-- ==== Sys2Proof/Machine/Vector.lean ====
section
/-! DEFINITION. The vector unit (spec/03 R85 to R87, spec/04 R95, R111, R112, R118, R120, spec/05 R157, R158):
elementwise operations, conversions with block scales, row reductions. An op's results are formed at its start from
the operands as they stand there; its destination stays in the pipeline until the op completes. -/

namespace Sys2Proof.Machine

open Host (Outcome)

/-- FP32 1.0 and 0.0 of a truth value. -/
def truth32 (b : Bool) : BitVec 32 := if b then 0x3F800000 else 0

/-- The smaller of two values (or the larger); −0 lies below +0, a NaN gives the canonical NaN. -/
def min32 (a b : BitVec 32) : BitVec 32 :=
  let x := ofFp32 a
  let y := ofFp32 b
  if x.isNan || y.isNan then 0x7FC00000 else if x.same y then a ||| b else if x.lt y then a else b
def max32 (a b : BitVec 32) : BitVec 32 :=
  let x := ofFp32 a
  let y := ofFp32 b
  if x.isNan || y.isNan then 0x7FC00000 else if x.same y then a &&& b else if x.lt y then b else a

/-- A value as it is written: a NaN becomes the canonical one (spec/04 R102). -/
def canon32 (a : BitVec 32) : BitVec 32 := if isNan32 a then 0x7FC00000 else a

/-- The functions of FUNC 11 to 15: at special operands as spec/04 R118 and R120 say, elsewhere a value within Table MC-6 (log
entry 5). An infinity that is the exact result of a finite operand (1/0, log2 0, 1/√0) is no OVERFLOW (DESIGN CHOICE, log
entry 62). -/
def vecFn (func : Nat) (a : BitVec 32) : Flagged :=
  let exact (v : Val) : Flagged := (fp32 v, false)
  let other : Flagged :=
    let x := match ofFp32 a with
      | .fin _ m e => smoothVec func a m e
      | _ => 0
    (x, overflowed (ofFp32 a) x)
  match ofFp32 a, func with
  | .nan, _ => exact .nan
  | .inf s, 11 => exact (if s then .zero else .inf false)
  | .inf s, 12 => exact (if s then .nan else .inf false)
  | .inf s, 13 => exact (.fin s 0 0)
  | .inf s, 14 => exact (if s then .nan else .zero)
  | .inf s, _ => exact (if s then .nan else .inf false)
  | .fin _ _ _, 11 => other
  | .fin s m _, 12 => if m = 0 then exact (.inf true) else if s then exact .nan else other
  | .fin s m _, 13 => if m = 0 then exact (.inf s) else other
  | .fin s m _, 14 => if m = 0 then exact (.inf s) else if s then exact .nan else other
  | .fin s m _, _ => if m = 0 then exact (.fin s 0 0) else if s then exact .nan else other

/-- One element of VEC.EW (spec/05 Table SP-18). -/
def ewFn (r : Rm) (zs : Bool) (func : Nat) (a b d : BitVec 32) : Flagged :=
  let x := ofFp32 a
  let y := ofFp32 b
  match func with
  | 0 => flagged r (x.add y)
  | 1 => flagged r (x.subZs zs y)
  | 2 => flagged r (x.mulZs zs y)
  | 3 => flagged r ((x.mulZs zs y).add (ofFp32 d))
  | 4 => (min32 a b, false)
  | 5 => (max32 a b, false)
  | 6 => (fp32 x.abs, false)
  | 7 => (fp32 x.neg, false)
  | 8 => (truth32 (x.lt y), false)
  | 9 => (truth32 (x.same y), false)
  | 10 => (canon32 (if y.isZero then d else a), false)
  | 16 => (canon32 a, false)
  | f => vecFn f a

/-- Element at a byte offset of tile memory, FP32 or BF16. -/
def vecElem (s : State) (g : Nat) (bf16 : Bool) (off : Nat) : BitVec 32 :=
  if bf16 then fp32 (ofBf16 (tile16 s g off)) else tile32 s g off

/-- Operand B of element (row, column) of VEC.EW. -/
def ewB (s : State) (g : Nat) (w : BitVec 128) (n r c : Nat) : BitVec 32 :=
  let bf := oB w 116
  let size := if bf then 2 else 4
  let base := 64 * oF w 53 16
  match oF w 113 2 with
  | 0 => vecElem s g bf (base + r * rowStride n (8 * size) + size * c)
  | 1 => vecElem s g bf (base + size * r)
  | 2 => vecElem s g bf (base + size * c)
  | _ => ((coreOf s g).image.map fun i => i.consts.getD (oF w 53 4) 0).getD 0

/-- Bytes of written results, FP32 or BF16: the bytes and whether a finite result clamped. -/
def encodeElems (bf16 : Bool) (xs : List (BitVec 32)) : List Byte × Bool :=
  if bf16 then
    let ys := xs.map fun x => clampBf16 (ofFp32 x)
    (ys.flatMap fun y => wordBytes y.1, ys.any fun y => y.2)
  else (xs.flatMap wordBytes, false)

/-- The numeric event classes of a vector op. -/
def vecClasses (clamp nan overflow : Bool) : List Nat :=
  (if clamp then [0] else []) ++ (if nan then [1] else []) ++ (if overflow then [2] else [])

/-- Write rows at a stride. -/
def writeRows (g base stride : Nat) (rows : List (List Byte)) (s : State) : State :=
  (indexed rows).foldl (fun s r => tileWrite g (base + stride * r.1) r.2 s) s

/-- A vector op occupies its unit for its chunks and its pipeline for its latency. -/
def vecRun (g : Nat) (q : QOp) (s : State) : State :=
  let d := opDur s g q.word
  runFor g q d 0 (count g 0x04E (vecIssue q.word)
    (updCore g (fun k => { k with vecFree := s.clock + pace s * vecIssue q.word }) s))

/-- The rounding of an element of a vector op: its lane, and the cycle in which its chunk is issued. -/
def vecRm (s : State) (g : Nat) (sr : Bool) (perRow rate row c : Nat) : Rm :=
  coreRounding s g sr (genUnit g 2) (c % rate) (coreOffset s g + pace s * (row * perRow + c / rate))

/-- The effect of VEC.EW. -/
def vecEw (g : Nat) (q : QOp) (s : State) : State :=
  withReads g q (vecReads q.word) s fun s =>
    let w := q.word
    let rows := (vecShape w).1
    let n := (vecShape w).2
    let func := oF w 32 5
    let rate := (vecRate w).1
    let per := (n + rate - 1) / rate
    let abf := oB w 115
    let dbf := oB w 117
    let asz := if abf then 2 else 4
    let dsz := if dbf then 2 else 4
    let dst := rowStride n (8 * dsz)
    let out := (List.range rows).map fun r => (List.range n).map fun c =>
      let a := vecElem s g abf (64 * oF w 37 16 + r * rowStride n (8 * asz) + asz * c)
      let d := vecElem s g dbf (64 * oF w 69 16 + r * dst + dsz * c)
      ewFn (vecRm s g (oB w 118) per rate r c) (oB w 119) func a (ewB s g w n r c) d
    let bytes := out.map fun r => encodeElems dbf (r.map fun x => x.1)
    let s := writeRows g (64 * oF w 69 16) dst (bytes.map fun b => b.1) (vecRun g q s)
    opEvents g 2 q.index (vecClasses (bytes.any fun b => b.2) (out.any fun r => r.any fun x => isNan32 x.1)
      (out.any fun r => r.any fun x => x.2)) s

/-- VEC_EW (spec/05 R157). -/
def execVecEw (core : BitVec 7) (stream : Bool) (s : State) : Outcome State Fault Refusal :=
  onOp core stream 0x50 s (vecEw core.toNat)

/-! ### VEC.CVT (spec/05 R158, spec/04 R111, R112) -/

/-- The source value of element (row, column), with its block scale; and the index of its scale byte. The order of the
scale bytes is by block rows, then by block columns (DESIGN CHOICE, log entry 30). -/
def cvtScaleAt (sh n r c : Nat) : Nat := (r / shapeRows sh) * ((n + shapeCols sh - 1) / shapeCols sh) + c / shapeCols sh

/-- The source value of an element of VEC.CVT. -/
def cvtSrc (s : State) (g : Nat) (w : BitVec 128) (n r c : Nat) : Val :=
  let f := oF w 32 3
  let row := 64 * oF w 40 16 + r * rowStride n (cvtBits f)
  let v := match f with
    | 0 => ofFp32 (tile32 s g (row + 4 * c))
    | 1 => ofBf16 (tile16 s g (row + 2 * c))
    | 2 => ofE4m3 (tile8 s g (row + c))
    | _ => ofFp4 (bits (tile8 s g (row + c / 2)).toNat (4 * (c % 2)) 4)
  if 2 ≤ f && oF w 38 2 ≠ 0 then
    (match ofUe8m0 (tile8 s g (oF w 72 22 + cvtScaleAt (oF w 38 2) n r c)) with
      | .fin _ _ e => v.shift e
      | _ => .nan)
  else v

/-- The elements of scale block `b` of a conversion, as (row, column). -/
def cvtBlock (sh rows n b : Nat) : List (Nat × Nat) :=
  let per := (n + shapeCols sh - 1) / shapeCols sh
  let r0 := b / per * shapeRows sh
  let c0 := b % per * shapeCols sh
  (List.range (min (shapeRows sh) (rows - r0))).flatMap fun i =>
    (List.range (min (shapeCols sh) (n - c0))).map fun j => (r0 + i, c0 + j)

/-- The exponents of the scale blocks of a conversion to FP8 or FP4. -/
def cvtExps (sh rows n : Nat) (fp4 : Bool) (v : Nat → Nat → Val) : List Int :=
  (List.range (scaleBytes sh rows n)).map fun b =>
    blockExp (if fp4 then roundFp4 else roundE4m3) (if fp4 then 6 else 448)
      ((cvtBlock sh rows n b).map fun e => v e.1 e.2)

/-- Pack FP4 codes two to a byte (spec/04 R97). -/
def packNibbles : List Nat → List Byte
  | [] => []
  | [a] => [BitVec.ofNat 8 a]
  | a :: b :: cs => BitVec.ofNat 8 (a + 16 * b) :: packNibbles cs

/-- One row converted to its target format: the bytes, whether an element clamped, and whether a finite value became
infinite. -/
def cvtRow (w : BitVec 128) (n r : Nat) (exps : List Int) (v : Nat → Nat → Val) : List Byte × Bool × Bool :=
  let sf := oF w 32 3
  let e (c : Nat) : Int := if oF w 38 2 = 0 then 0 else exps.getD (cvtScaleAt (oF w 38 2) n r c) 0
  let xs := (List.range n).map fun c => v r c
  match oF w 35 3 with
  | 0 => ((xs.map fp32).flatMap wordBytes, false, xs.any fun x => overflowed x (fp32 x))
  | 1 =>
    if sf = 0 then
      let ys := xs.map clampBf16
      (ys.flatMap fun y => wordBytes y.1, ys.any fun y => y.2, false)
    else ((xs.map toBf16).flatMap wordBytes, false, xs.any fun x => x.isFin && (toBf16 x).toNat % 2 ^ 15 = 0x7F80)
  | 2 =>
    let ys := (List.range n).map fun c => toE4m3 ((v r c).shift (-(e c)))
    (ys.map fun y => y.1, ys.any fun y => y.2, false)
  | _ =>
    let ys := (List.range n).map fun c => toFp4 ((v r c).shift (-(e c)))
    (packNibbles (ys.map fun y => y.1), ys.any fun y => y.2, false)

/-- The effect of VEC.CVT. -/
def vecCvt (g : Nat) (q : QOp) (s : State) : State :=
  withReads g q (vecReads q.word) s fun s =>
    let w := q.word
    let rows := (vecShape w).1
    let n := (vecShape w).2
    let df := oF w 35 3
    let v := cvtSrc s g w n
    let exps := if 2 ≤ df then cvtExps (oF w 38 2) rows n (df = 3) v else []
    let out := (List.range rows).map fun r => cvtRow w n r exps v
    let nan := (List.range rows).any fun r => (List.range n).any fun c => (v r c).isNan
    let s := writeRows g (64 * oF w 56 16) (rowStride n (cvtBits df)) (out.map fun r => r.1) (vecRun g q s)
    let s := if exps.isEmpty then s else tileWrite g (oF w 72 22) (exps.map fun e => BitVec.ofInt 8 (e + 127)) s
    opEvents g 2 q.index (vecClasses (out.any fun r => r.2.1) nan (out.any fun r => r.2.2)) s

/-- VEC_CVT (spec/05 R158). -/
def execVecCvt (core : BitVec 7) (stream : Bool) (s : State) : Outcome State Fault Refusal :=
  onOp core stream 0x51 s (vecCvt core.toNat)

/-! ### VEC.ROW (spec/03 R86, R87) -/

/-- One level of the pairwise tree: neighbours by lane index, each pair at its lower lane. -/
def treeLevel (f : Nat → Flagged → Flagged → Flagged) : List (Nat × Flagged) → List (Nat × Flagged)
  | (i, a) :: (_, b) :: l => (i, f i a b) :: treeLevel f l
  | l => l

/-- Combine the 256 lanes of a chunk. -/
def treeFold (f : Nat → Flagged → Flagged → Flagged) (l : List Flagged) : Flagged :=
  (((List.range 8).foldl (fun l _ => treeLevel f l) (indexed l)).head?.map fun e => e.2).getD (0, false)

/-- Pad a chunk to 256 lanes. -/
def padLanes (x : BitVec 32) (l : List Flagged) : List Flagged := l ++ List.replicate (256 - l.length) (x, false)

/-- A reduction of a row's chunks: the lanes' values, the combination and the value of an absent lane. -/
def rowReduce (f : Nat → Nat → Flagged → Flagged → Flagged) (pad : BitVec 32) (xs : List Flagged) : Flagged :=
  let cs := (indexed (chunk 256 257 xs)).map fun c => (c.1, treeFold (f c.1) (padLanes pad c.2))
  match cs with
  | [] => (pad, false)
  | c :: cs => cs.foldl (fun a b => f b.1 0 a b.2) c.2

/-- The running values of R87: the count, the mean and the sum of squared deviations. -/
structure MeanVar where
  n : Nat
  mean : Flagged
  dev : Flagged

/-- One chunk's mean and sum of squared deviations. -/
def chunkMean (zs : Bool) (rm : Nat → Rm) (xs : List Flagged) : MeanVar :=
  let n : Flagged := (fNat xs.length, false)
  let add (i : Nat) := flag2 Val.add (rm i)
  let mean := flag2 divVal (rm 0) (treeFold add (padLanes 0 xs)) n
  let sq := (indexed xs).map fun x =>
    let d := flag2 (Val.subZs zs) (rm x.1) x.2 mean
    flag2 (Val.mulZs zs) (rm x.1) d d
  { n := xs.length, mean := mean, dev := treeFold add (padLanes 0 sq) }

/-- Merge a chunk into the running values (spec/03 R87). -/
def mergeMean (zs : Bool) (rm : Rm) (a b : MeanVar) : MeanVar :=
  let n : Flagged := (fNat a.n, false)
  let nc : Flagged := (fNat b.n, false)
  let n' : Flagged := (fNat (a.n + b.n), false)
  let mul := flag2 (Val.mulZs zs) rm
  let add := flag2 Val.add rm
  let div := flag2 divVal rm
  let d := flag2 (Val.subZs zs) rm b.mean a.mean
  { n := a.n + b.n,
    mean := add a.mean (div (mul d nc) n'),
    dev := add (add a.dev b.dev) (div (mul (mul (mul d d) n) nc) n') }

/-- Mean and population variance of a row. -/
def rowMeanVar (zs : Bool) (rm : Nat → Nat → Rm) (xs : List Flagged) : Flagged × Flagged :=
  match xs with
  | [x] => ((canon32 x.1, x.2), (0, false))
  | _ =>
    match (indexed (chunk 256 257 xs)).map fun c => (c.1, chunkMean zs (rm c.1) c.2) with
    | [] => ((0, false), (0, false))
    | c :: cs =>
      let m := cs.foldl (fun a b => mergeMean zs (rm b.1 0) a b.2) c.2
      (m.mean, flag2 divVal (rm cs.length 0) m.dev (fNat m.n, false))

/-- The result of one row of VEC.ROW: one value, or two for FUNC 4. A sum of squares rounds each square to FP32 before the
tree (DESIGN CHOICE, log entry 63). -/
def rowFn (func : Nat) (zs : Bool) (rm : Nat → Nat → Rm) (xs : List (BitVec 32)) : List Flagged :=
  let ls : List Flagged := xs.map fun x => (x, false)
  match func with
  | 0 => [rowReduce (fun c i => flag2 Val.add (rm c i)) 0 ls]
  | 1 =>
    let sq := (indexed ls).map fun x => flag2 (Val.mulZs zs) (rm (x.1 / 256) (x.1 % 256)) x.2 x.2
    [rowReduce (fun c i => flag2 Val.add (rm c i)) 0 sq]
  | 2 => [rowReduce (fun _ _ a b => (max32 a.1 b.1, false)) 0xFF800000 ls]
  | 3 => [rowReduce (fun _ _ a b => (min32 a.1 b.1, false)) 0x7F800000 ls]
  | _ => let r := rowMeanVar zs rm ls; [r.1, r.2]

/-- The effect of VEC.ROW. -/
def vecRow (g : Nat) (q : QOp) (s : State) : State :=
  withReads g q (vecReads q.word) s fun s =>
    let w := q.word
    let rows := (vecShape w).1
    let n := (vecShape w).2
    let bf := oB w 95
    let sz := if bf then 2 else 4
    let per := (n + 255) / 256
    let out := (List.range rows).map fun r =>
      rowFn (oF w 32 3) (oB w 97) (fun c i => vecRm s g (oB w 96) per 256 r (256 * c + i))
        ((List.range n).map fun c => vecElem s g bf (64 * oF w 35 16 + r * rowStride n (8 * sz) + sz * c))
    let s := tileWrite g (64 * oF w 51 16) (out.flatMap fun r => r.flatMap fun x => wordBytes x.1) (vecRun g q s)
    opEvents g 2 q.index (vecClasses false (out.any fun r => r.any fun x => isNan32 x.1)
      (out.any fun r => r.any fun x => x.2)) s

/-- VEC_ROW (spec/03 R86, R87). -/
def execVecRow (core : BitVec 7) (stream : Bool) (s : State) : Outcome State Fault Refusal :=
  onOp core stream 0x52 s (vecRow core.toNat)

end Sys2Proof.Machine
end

__________

• [Work request]: Transcribe the lines above between the line holding "let size := if bf then 2 else 4" and the line holding "(base + size * c)", inclusive, exactly as they stand and with nothing added.

• [Response below]:
  let size := if bf then 2 else 4
  let base := 64 * oF w 53 16
  match oF w 113 2 with
  | 0 => vecElem s g bf (base + r * rowStride n (8 * size) + size * c)
  | 1 => vecElem s g bf (base + size * r)
  | 2 => vecElem s g bf (base + size * c)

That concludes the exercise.